Stored data entries:

/-! ### reportAccess -/

@[simp] theorem reportAccess_numFrames (f : Frame) (s : State) : (reportAccess f s).numFrames = s.numFrames := rfl
@[simp] theorem reportAccess_policy (f : Frame) (s : State) : (reportAccess f s).policy = s.policy := rfl
@[simp] theorem reportAccess_halted (f : Frame) (s : State) : (reportAccess f s).halted = s.halted := rfl
@[simp] theorem reportAccess_err (f : Frame) (s : State) : (reportAccess f s).err = s.err := rfl
@[simp] theorem reportAccess_errCode (f : Frame) (s : State) : (reportAccess f s).errCode = s.errCode := rfl
@[simp] theorem reportAccess_total (f : Frame) (s : State) : (reportAccess f s).total = s.total := rfl
@[simp] theorem reportAccess_pageFaults (f : Frame) (s : State) : (reportAccess f s).pageFaults = s.pageFaults := rfl
@[simp] theorem reportAccess_tlbHits (f : Frame) (s : State) : (reportAccess f s).tlbHits = s.tlbHits := rfl
@[simp] theorem reportAccess_tlbMisses (f : Frame) (s : State) : (reportAccess f s).tlbMisses = s.tlbMisses := rfl
@[simp] theorem reportAccess_tlbq (f : Frame) (s : State) : (reportAccess f s).tlbq = s.tlbq := rfl
@[simp] theorem reportAccess_pt (f : Frame) (s : State) : (reportAccess f s).pt = s.pt := rfl
@[simp] theorem reportAccess_fs (f : Frame) (s : State) : (reportAccess f s).fs = s.fs := rfl
@[simp] theorem reportAccess_owner (f : Frame) (s : State) : (reportAccess f s).owner = s.owner := rfl
@[simp] theorem reportAccess_cursor (f : Frame) (s : State) : (reportAccess f s).cursor = s.cursor := rfl
@[simp] theorem reportAccess_filled (f : Frame) (s : State) : (reportAccess f s).filled = s.filled := rfl
@[simp] theorem reportAccess_lruq (f : Frame) (s : State) : (reportAccess f s).lruq = (s.lruq.filter fun x => x != f) ++ [f] := rfl
@[simp] theorem reportAccess_fsDraw (f : Frame) (s : State) : (reportAccess f s).fsDraw = s.fsDraw := rfl
@[simp] theorem reportAccess_bs (f : Frame) (s : State) : (reportAccess f s).bs = s.bs := rfl
@[simp] theorem reportAccess_bsAnswers (f : Frame) (s : State) : (reportAccess f s).bsAnswers = s.bsAnswers := rfl
@[simp] theorem reportAccess_bsReads (f : Frame) (s : State) : (reportAccess f s).bsReads = s.bsReads := rfl
@[simp] theorem reportAccess_trace (f : Frame) (s : State) : (reportAccess f s).trace = s.trace := rfl
@[simp] theorem reportAccess_nextFill (f : Frame) (s : State) : (reportAccess f s).nextFill = s.nextFill := rfl
@[simp] theorem reportAccess_cntWidth (f : Frame) (s : State) : (reportAccess f s).cntWidth = s.cntWidth := rfl
@[simp] theorem reportAccess_host (f : Frame) (s : State) : (reportAccess f s).host = s.host := rfl
@[simp] theorem reportAccess_sent (f : Frame) (s : State) : (reportAccess f s).sent = s.sent := rfl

What the exercise asks:
Transcribe the data above exactly as it reads.

Answer to the problem:
/-! ### reportAccess -/

@[simp] theorem reportAccess_numFrames (f : Frame) (s : State) : (reportAccess f s).numFrames = s.numFrames := rfl
@[simp] theorem reportAccess_policy (f : Frame) (s : State) : (reportAccess f s).policy = s.policy := rfl
@[simp] theorem reportAccess_halted (f : Frame) (s : State) : (reportAccess f s).halted = s.halted := rfl
@[simp] theorem reportAccess_err (f : Frame) (s : State) : (reportAccess f s).err = s.err := rfl
@[simp] theorem reportAccess_errCode (f : Frame) (s : State) : (reportAccess f s).errCode = s.errCode := rfl
@[simp] theorem reportAccess_total (f : Frame) (s : State) : (reportAccess f s).total = s.total := rfl
@[simp] theorem reportAccess_pageFaults (f : Frame) (s : State) : (reportAccess f s).pageFaults = s.pageFaults := rfl
@[simp] theorem reportAccess_tlbHits (f : Frame) (s : State) : (reportAccess f s).tlbHits = s.tlbHits := rfl
@[simp] theorem reportAccess_tlbMisses (f : Frame) (s : State) : (reportAccess f s).tlbMisses = s.tlbMisses := rfl
@[simp] theorem reportAccess_tlbq (f : Frame) (s : State) : (reportAccess f s).tlbq = s.tlbq := rfl
@[simp] theorem reportAccess_pt (f : Frame) (s : State) : (reportAccess f s).pt = s.pt := rfl
@[simp] theorem reportAccess_fs (f : Frame) (s : State) : (reportAccess f s).fs = s.fs := rfl
@[simp] theorem reportAccess_owner (f : Frame) (s : State) : (reportAccess f s).owner = s.owner := rfl
@[simp] theorem reportAccess_cursor (f : Frame) (s : State) : (reportAccess f s).cursor = s.cursor := rfl
@[simp] theorem reportAccess_filled (f : Frame) (s : State) : (reportAccess f s).filled = s.filled := rfl
@[simp] theorem reportAccess_lruq (f : Frame) (s : State) : (reportAccess f s).lruq = (s.lruq.filter fun x => x != f) ++ [f] := rfl
@[simp] theorem reportAccess_fsDraw (f : Frame) (s : State) : (reportAccess f s).fsDraw = s.fsDraw := rfl
@[simp] theorem reportAccess_bs (f : Frame) (s : State) : (reportAccess f s).bs = s.bs := rfl
@[simp] theorem reportAccess_bsAnswers (f : Frame) (s : State) : (reportAccess f s).bsAnswers = s.bsAnswers := rfl
@[simp] theorem reportAccess_bsReads (f : Frame) (s : State) : (reportAccess f s).bsReads = s.bsReads := rfl
@[simp] theorem reportAccess_trace (f : Frame) (s : State) : (reportAccess f s).trace = s.trace := rfl
@[simp] theorem reportAccess_nextFill (f : Frame) (s : State) : (reportAccess f s).nextFill = s.nextFill := rfl
@[simp] theorem reportAccess_cntWidth (f : Frame) (s : State) : (reportAccess f s).cntWidth = s.cntWidth := rfl
@[simp] theorem reportAccess_host (f : Frame) (s : State) : (reportAccess f s).host = s.host := rfl
@[simp] theorem reportAccess_sent (f : Frame) (s : State) : (reportAccess f s).sent = s.sent := rfl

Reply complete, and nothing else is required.